Tyrell Burke attended the Manlius protest as well with his current partner and their young son in tow.
“It’s important for people to show up and show solidarity. [We’ve had] enough of the profiling and the injustices going on,” he said.
Burke said raising children in the FM community has been largely positive, but there is room for improvement. The police department could use more racial sensitivity training and experience interacting with people of color, he said.
“It’s a joy, it’s been welcoming, but there is a fear in them not because of what they contribute to the community but because of their skin color,” he said.
Burke said police brutality against people of color is not a new issue, but the advent of social media and smartphones has allowed news of such incidents to spread more quickly and widely.
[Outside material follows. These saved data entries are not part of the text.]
-- ==== Sys2Proof/Tests/Slice0.lean ====
section
/-! SUPPORT. The model's own tests: ill-formed terms, words written out from the spec, vectors of the spec's 95_test_vectors.md
(V and P numbers below are that file's), and a witness for the hypotheses of each statement. -/

namespace Sys2Proof.Machine

open Sys2Proof

/-! ### WellFormed: an ill-formed term for each check -/

theorem test_wellFormed_wrong_kind : (Instr.wrreg 0x20 (.nat32 1)).wellFormed = false := by decide

theorem test_wellFormed_no_taps : (Instr.profld [] .base).wellFormed = false := by decide

theorem test_wellFormed_too_many_taps (taps : List Tap) (h : taps.length = 256) :
    (Instr.profld taps .base).wellFormed = false := by simp [Instr.wellFormed, h]

theorem test_wellFormed_most_taps (taps : List Tap) (h : taps.length = 255) :
    (Instr.profld taps .base).wellFormed = true := by simp [Instr.wellFormed, h]

/-! ### Decoding: the words of V1, one for every command, and of V3 -/

theorem test_decode_nop : decode ⟨0x00000000, []⟩ = .ok .nop := by decide

theorem test_decode_reset : decode ⟨0x01000000, []⟩ = .ok .reset := by decide

theorem test_decode_clrerr : decode ⟨0x02000000, []⟩ = .ok .clrerr := by decide

theorem test_decode_rdreg : decode ⟨0x03000030, []⟩ = .ok (.rdreg 0x30) := by decide

theorem test_decode_wrreg : decode ⟨0x04000005, [.nat32 1]⟩ = .ok (.wrreg 0x05 (.nat32 1)) := by decide

theorem test_decode_commit : decode ⟨0x05000000, []⟩ = .ok .commit := by decide

theorem test_decode_enc : decode ⟨0x10002710, []⟩ = .ok (.enc 10000) := by decide

theorem test_decode_dec : decode ⟨0x110013EC, []⟩ = .ok (.dec 5100) := by decide

theorem test_decode_modsym : decode ⟨0x20000000, []⟩ = .ok .modsym := by decide

theorem test_decode_modstr : decode ⟨0x21FFFFFF, []⟩ = .ok (.modstr 16777215) := by decide

theorem test_decode_demsym : decode ⟨0x28000228, []⟩ = .ok (.demsym 552) := by decide

theorem test_decode_demstr : decode ⟨0x290024A8, []⟩ = .ok (.demstr 9384) := by decide

theorem test_decode_chsel : decode ⟨0x30000001, []⟩ = .ok (.chsel 1) := by decide

theorem test_decode_profld (d g e h f : Scalar) :
    decode ⟨0x31000002, [.scalar d, .scalar g, .scalar e, .scalar h, .scalar f]⟩ = .ok (.profld [⟨d, g⟩, ⟨e, h⟩] f) := by
  have h1 : Opcode.ofByte (opField 0x31000002#32) = some .profld := by decide
  have h2 : midField 0x31000002#32 = 0#16 := by decide
  have h3 : lowField 0x31000002#32 = 2#8 := by decide
  simp [decode, h1, decodeOperands, decodeProfile, h2, h3, readProfile]

theorem test_decode_fade : decode ⟨0x320024A8, []⟩ = .ok (.fade 9384) := by decide

theorem test_decode_noise : decode ⟨0x33000004, []⟩ = .ok (.noise 4) := by decide

theorem test_decode_chtx : decode ⟨0x340024A8, []⟩ = .ok (.chtx 9384) := by decide

theorem test_decode_det : decode ⟨0x40001388, []⟩ = .ok (.det 5000) := by decide

theorem test_decode_ser : decode ⟨0x41FFF003, []⟩ = .ok (.ser 4095 3) := by decide

/-! ### Illegal words of V2, one for each ground of R103 -/

theorem test_illegal_opcodes :
    [0x06000000#32, 0x12000000#32, 0x22000000#32, 0x2A000000#32, 0x35000000#32, 0x42000000#32, 0xFF000000#32].all
      (fun w => decide (decode ⟨w, []⟩ = .error .undefinedOpcode)) = true := by decide

theorem test_illegal_arg :
    [0x00000001#32, 0x05000100#32, 0x03000130#32, 0x30000100#32].all
      (fun w => decide (decode ⟨w, []⟩ = .error .mustBeZero)) = true := by decide

theorem test_illegal_zero_taps : decode ⟨0x31000000, [.scalar .base]⟩ = .error .zeroTaps := by decide

theorem test_illegal_no_item : decode ⟨0x04000002, []⟩ = .error .wrongPayload := by decide

theorem test_illegal_short_profile :
    decode ⟨0x31000002, [.scalar .base, .scalar .base, .scalar .base, .scalar .base]⟩ = .error .wrongPayload := by decide

/-! ### One step on small states -/

/-- The step that runs a command. -/
def runOne (c : Command) (s : State) : Out := step (s.issueCommand c)

/-- What the last response of a next state says. -/
def answered : Out → Option Response
  | .next t => t.responses.getLast?
  | .fault _ => none
  | .refused _ => none

/-- A part of the next state. -/
def seen {α : Type} (f : State → α) : Out → Option α
  | .next t => some (f t)
  | .fault _ => none
  | .refused _ => none

/-- A configuration N, Nc, cp with QPSK. -/
def qpskLink (n nc cp : Word) : Active Scalar :=
  { bw := none, scs := none, ts := none, cptype := none, nfft := n, nc := nc, cplen := cp, scfdm := false, mod := .qpsk,
    rom := points Config.num .qpsk (Config.enum .qpsk) }

/-- Reset, then `CONFIG 4, 2, 1, QPSK` in force. -/
def configured : State := { State.reset with active := some (qpskLink 4 2 1) }

/-- Staged registers as in a row of V4. -/
def staged (nfft nc cplen mod : Option Word) : State :=
  { State.reset with staged := { Staged.reset with nfft := nfft, nc := nc, cplen := cplen, mod := mod } }

/-- A profile of one tap. -/
def oneTap : Profile := ⟨[⟨.base, .base⟩], .base⟩

/-- One sample that can be written down. -/
def sample : Sample := ⟨.base, .base⟩

/-- Reset, then a multipath channel with a profile and an SNR, and m samples in `CI`. -/
def multipath (m : Nat) : State :=
  { State.reset with
    ch := .rayleigh ⟨.base, some oneTap⟩, chFs := some .base, fs := some .base, profile := some oneTap,
    snrLin := some .base, ci := List.replicate m sample }

/-- V4, first failing rows: a missing register; the modulation before the invariant; Nc > N. -/
theorem test_commit_errors :
    answered (runOne ⟨0x05000000, []⟩ (staged none (some 2) (some 1) (some 0))) = some ⟨6, none⟩ ∧
    answered (runOne ⟨0x05000000, []⟩ (staged (some 4) (some 8) (some 1) (some 3))) = some ⟨1, none⟩ ∧
    answered (runOne ⟨0x05000000, []⟩ (staged (some 4) (some 8) (some 1) (some 0))) = some ⟨7, none⟩ := by decide

/-- V4, last row: the active registers read back. -/
theorem test_commit_registers :
    seen (fun t => [Reg.aNfft, .aNc, .aCplen, .aMod, .aBps, .aScfdm, .status].map fun r => t.readReg r)
      (runOne ⟨0x05000000, []⟩ (staged (some 4) (some 2) (some 1) (some 0))) =
    some ([4, 2, 1, 0, 2, 0, 1].map fun v => some (.nat32 v)) := by decide

/-- V6: a register at its reset value, and an unwritten one. -/
theorem test_rdreg :
    answered (runOne ⟨0x03000030, []⟩ State.reset) = some ⟨0, some (.nat32 0)⟩ ∧
    answered (runOne ⟨0x03000011, []⟩ State.reset) = some ⟨6, none⟩ := by decide

/-- V2: a read-only register, and a value S_SCFDM does not take. -/
theorem test_wrreg_illegal :
    answered (runOne ⟨0x04000010, [.scalar .base]⟩ State.reset) = some ⟨5, none⟩ ∧
    answered (runOne ⟨0x04000007, [.nat32 2]⟩ State.reset) = some ⟨5, none⟩ := by decide

/-- R128: FS_VALID is set by a write of FS. -/
theorem test_wrreg_fs : seen State.statusWord (runOne ⟨0x04000021, [.scalar .base]⟩ State.reset) = some 4 := by decide

/-- V7: the bits of ERR add up, and ERRCMD is the last failing word. -/
theorem test_err_accumulates :
    seen (fun t => (t.err, t.lastErr, t.errCmd)) (runOne ⟨0x30000009, []⟩ { State.reset with err := 0x20, lastErr := 5 }) =
      some (0x28, 3, 0x30000009) := by decide

/-- V7: CLRERR. -/
theorem test_clrerr :
    seen (fun t => (t.err, t.lastErr, t.errCmd)) (runOne ⟨0x02000000, []⟩ { State.reset with err := 0x28, lastErr := 3 }) =
      some (0, 0, 0) := by decide

/-- R123: RESET empties the queues and clears CFG_VALID. -/
theorem test_reset :
    seen (fun t => (t.bi, t.statusWord)) (runOne ⟨0x01000000, []⟩ { configured with bi := [true] }) = some ([], 0) := by
  decide

/-- V40: CHSEL 1 in the reset state, CHSEL 2 without FS, CHSEL 0. -/
theorem test_chsel :
    seen State.statusWord (runOne ⟨0x30000001, []⟩ State.reset) = some 2 ∧
    answered (runOne ⟨0x30000002, []⟩ State.reset) = some ⟨2, none⟩ ∧
    answered (runOne ⟨0x30000000, []⟩ State.reset) = some ⟨3, none⟩ := by decide

/-- V44: the second PROFLD replaces the first. -/
theorem test_profld (d g f : Scalar) :
    seen (fun t => (t.readReg .ntaps, t.readReg .fd)) (exec (.profld [⟨d, g⟩] f) (multipath 0)) =
      some (some (.nat32 1), some (.scalar f)) := rfl

/-- V43: without a profile FADE and CHTX fail and pop nothing. -/
theorem test_fade_needs_profile :
    seen (fun t => (t.err, t.ci.length)) (runOne ⟨0x32000001, []⟩ { multipath 3 with profile := none }) = some (0x40, 3) ∧
    seen (fun t => (t.err, t.ci.length)) (runOne ⟨0x34000001, []⟩ { multipath 3 with profile := none }) = some (0x40, 3) := by
  decide

/-- V46: FADE 0 draws nothing. -/
theorem test_fade_nothing : seen (fun t => (t.draws, t.co)) (runOne ⟨0x32000000, []⟩ (multipath 3)) = some (0, []) := by
  decide

/-- R212: NOISE 0 writes no register. -/
theorem test_noise_nothing : seen (fun t => (t.psig, t.no)) (runOne ⟨0x33000000, []⟩ (multipath 3)) = some (none, []) := by
  decide

/-- R212: the noise that is added is also pushed to NO, one value for each sample. -/
theorem test_noise_lengths :
    seen (fun t => (t.ci.length, t.draws)) (runOne ⟨0x33000002, []⟩ (multipath 3)) = some (1, 1) := by rfl

/-- R216 (d): CHTX 0 draws nothing and writes no register. -/
theorem test_chtx_nothing : seen (fun t => (t.draws, t.psig)) (runOne ⟨0x34000000, []⟩ (multipath 3)) = some (0, none) := by
  decide

/-- V52: SER of unequal counts, and of nothing. -/
theorem test_ser :
    answered (runOne ⟨0x41002003, []⟩ State.reset) = some ⟨4, none⟩ ∧
    seen (fun t => (t.serErrs, t.serTotal)) (runOne ⟨0x41000000, []⟩ { State.reset with serErrs := 1, serTotal := 3 }) =
      some (0, 0) := by decide

/-- V14: ENC 4 with three bits is held, and before any COMMIT it fails. -/
theorem test_enc_held :
    seen (fun t => (t.port, t.bi.length)) (runOne ⟨0x10000004, []⟩ { configured with bi := [true, false, true] }) =
      some (.held ⟨0x10000004, []⟩, 3) ∧
    answered (runOne ⟨0x10000004, []⟩ State.reset) = some ⟨6, none⟩ := by decide

/-- V11: ENC 1 pads its one bit to a chunk and pushes one symbol. -/
theorem test_enc_pads : seen (fun t => (t.bi, t.co.length)) (runOne ⟨0x10000001, []⟩ { configured with bi := [true] }) =
    some ([], 1) := by rfl

/-- R148: DEC 2 under QPSK pushes four bits. -/
theorem test_dec_length :
    seen (fun t => t.ci.length) (runOne ⟨0x11000002, []⟩ { configured with ci := List.replicate 3 sample }) = some 1 := by rfl

/-- R231: DET keeps the bits queue. -/
theorem test_det : seen (fun t => (t.ci.length, t.bo)) (runOne ⟨0x40000002, []⟩ { configured with ci := List.replicate 3 sample }) =
    some (1, []) := by rfl

/-- P1: MODSYM takes four bits, SYMCNT is 1. -/
theorem test_modsym :
    seen (fun t => (t.bi, t.symCnt)) (runOne ⟨0x20000000, []⟩ { configured with bi := [false, false, true, true] }) =
      some ([], 1) := by rfl

/-- V27: MODSTR 0 leaves SYMCNT 0. V22: MODSTR 5 makes two symbols. -/
theorem test_modstr :
    seen (fun t => (t.co, t.symCnt)) (runOne ⟨0x21000000, []⟩ { configured with symCnt := 7 }) = some ([], 0) ∧
    seen (fun t => t.symCnt) (runOne ⟨0x21000005, []⟩ { configured with bi := List.replicate 5 true }) = some 2 :=
  ⟨rfl, rfl⟩

/-- V35: DEMSYM 6 with SPO = 5; V33: DEMSYM 0 counts one symbol. -/
theorem test_demsym :
    answered (runOne ⟨0x28000006, []⟩ { configured with ci := List.replicate 6 sample }) = some ⟨5, none⟩ ∧
    seen (fun t => t.symCnt) (runOne ⟨0x28000000, []⟩ configured) = some 1 := ⟨rfl, rfl⟩

/-- V35: DEMSTR 6 makes two chunks; V33: DEMSTR 0 none. -/
theorem test_demstr :
    seen (fun t => t.symCnt) (runOne ⟨0x29000006, []⟩ { configured with ci := List.replicate 6 sample }) = some 2 ∧
    seen (fun t => (t.co, t.symCnt)) (runOne ⟨0x29000000, []⟩ configured) = some ([], 0) := ⟨rfl, rfl⟩

/-- V4: with cp = N the transceiver is refused. -/
theorem test_refused_prefix :
    runOne ⟨0x20000000, []⟩ { State.reset with active := some (qpskLink 4 2 4) } = .refused .cyclicPrefixTooLong := rfl

/-- U5: an SNR not above 0 is refused. -/
theorem test_refused_snr (x : Scalar) (h : Config.num.lt Config.num.zero x = false) :
    exec (.wrreg 0x20 (.scalar x)) State.reset = .refused .snrNotPositive := by
  have h1 : Reg.ofNumber 0x20#8 = some .snrLin := by decide
  simp [exec, execWrreg, h1, State.writeReg, refusedWrite, h]

/-- U9, R306: a non-finite sample or payload item is refused where the host hands it over. -/
theorem test_refused_non_finite (v : Config.nonFiniteValues) :
    hostAct (.pushSamples [sample, ⟨.base, .nonFinite v⟩]) State.reset = .refused .nonFiniteValue ∧
    hostAct (.issue ⟨0x04000020, [.scalar (.nonFinite v)]⟩) State.reset = .refused .nonFiniteValue := ⟨rfl, rfl⟩

/-- R280, R281: the reset input empties the queues while a command is held. -/
theorem test_reset_while_held :
    seen (fun t => (t.bi, t.cfgValid, t.responses))
      (step { configured with bi := [true], port := .held ⟨0x10000004, []⟩, script := [.reset] }) = some ([], false, []) := by
  decide

/-- R97: the smallest tap count a table word can carry is 1. -/
theorem test_decodeTableWord_profld :
    decodeTableWord 32 0x31000001 = some (.profld [⟨.base, .base⟩] .base) ∧ decodeTableWord 32 0x31000000 = none := by decide

/-- A table word runs as the first instruction after reset. -/
theorem test_withFetchWord : answered (step (State.reset.withFetchWord 32 0x30000001)) = some ⟨0, none⟩ := by decide

/-- R112, U18, N = 2048, cp = 40, Nc = 300, QPSK: none, one command's and more than one command's OFDM symbols of 2088 samples, and
the one DEC of 10000 of them. -/
theorem test_commandCounts :
    commandCounts 0 2088 = [0] ∧ commandCounts (8035 * 2088) 2088 = [16777080] ∧
    commandCounts (10000 * 2088) 2088 = [16777080, 4102920] ∧ commandCounts (10000 * 300) 1 = [3000000] := by decide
“It’s been going on without technology. When you see it, you believe it — it’s not just folklore,” he said. “I’m 40. I was around for Rodney King.”
Sami Abdul-Malak, the father of Leila and Ziad Abdul-Malak, said he has had to tell his children to take “extra caution” when driving, dealing with police and in his son Ziad’s case, interacting with girls.
“There are conversations that I have to have with them that I wouldn’t if they were white,” he said. “The fact that they’re black, it takes a certain direction.”
Sami Abdul-Malak said white parents should be cognizant of the privilege their children have.
“There are some obstacles cast upon them by society that their own kids will not be facing,” he said.
Christabel Osei-Bobie Sheldon, whose daughter Simone Sheldon helped organize the protest, is the daughter of Ghanaian immigrants and is the director of the McNair Scholars program at Syracuse University. She spoke of the difficulties black people face in a racist society.
“Our ability to navigate our blackness and black bodies in many spaces takes daily, tiresome and emotionally taxing work,” she said. “Imagine what it feels like to wake up countless mornings to images of black and brown people being beaten, choked, hunted, shot and kneeled to death. Imagine watching your children cry as others call black people ‘animals’ in the year 2020. The sorrow, the anguish and the hurt are palpable.”
Sheldon said platitudes such as “all lives matter” and “I don’t see color” erase the experiences of black people.
“Although it may be well-meaning, it dismisses and ignores systematic injustices that discredits black lives and experiences — lives that are seen as dispensable,” she said. “We are not dispensable. We matter. Black lives matter.”